Vedder Thinking | Articles Jury Finds Former Mutual Fund Portfolio Manager Liable for Making Untrue Statements Regarding Risk Management

Newsletter/Bulletin

Reader View

On November 15, 2024, the U.S. District Court for the Western District of Wisconsin entered a final judgment against a former mutual fund portfolio manager (PM) for negligent misrepresentations to fund investors regarding the fund’s risk management.  Separate lawsuits were filed by the SEC and the CFTC against the PM, which were consolidated for trial.

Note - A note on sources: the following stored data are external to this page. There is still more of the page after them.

/-- Members of the next epoch: without those that leave, with those that join. -/
def nextMembers (s : State) : List (Nat × BitVec 512) :=
  let kept := s.fabric.members.filter (fun e => !setHas s.fabric.leaves e.1)
  s.fabric.joins.foldl (fun acc id =>
    if acc.any (fun e => decide (e.2 = id)) then acc
    else match joinNumber s (acc.map (fun e => e.1)) id with
      | some n => mapPut acc n id
      | none => acc) kept

/-! ### Installing an epoch (R294 to R297) -/

/-- R297 for one partition: a bound member has gone. In a settle domain, R238 acts at the next close. -/
def memberGone (s : State) (p m : Nat) : State :=
  let x := partAt s p
  match x.camp with
  | none => s
  | some c =>
    if !(campMembers c).contains m then s
    else match c.phase with
      | .rendezvous => s
      | .closing => s
      | .switching =>
        let pairs := (c.sw.map (fun sw => sw.pairs.filterMap (fun y => pairDesc x c sw y.pair))).getD []
        if pairs.any (fun pr => pr.pieces.any (fun k => k.dst && (posList k).any (fun q => decide (memberAt c q = m)))) then abandonSwitch (hubFault s p 0x0338 m) p
        else if pairs.any (fun pr => pr.pieces.any (fun k => !k.dst && pr.hd.repl.any (fun o => decide (memberAt c (srcPos k o) = m)))) then
          refetchFrom s p m
        else hubFault s p 0x0338 m
      | _ =>
        let ranks := match turnOf x, progOf x with
          | some t, some pr => ((domainColl t pr).map (fun d =>
            (List.range d.members.length).filter (fun j => decide (rankMember c d j = m)))).getD []
          | _, _ => []
        if ranks = [] then hubFault s p 0x0338 m
        else updRun s p (fun r => { r with left := ranks.foldl (fun l j => setPut l j true) r.left })

def membersGone (s : State) (ms : List Nat) : State :=
  ms.foldl (fun s m => (List.range 32).foldl (fun s p => memberGone s p m) s) s

/-- The lowest member that this module reaches: itself, or one with a route (R294). -/
def lowestReached (s : State) : Nat :=
  ((s.fabric.members.map (fun e => e.1)).filter (fun m => decide (m = s.fabric.member) ||
    s.fabric.routes.any (fun r => decide (r.1 = m)))).foldl min noMember

/-- Take a member as leader, with an event where it changes (R294, R296). A new leader counts each member's silence from now (R295). -/
def setLeader (s : State) (m : Nat) : State :=
  if m = s.fabric.leader then s
  else fabricEvent (s.withFabric { s.fabric with
    leader := m, leaderHeard := s.time.now,
    heard := if m = s.fabric.member then s.fabric.members.foldl (fun l e => mapPut l e.1 s.time.now) [] else s.fabric.heard }) 10 0 0 m 0

/-- Is a port in use by a link? -/
def linked (x : Port) : Bool := decide (x.st = .up) || drains x

/-- Install an epoch: members, number, routes, leader, events, and what the members that have gone leave behind. Messages of and to a
number that another module has now are over (R293, R298). -/
def installEpoch (s : State) (epoch : Nat) (members : List (Nat × BitVec 512)) (links : List Link) : State :=
  let old := s.fabric.members
  let joined := members.filter (fun e => !old.contains e)
  let gone := (old.filter (fun e => !members.contains e)).map (fun e => e.1)
  let me := ((members.find? (fun e => decide (e.2 = s.boot.certId))).map (fun e => e.1)).getD noMember
  let s := s.withFabric { s.fabric with
    epoch := epoch, members := members, member := me, isolated := false, joining := false, prop := none, acks := [], links := links,
    joins := s.fabric.joins.filter (fun i => !members.any (fun e => decide (e.2 = i))),
    leaves := s.fabric.leaves.filter (fun e => members.any (fun m => decide (m.1 = e.1))),
    former := members.foldl (fun acc e => if acc.contains e then acc else acc ++ [e]) s.fabric.former,
    ports := s.fabric.ports.map (fun x => match (if linked x then members.find? (fun e => decide (e.2 = x.pid)) else none) with
      | some e => { x with peer := e.1 }
      | none => x),
    heard := members.foldl (fun acc e => mapPut acc e.1
      (if joined.contains e then s.time.now else (mapFind s.fabric.heard e.1).getD s.time.now)) [],
    seen := s.fabric.seen.filter (fun e => !joined.any (fun m => decide (m.1 = e.1))),
    out := s.fabric.out.filter (fun y => !joined.any (fun m => decide (m.1 = y.dest))),
    leaderHeard := s.time.now }
  let s := s.withTime { s.time with
    stepped := false, locks := s.time.locks.filter (fun e => members.any (fun m => decide (m.1 = e.1))) }
  let s := reroute s
  let s := joined.foldl (fun s e => fabricEvent s 6 0 0 e.1 0) s
  let s := gone.foldl (fun s m => fabricEvent s 7 0 0 m 0) s
  let s := fabricEvent s 8 0 0 me 0
  membersGone (setLeader s (lowestReached s)) gone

On April 18, 2022, a jury found the PM liable for negligence-based securities and commodities fraud, but not for any claims requiring proof of scienter (i.e., that the PM’s actions were done knowingly or recklessly).  The court ordered the PM to pay the SEC and the CFTC an aggregate amount of approximately $11.2 million, consisting of approximately $7.7 million in disgorgement, $1.8 million in prejudgment interest and a $1.6 million civil penalty, and enjoined the PM from managing or advising on investments in securities or commodity futures for any third parties, except for certain family members, until April 18, 2027.

According to the order, the mutual fund managed by the PM was intended to provide a hedge against a downturn in the S&P 500 Index, while still allowing for a positive return in a slowly rising market, through the use of futures options. The order states that, in weekly “house calls” with investment advisers and investors in the fund, the PM had represented, among other things, that the fund was actively managed to prevent losses greater than 8% of the fund’s assets and that daily stress testing was performed as part of the risk management process.  Further, the PM had stated that when the stress testing indicated a risk of greater than 8% losses, the PM would reposition the portfolio to ensure that an 8% drawdown would be the “worst-case scenario.”  The order states that despite the fund facing potential losses greater than 8% in 2016 and early 2017, as indicated by the stress testing, the PM failed to take steps to limit the risk of losses to 8%.  According to the order, when the S&P 500 Index rose by 2.5% within a single week in early February 2017, the fund’s value declined by approximately 17%, and when 98% of the fund’s options came due in February and March 2017, the fund lost more than $700 million, approximately 20% of its value at the time.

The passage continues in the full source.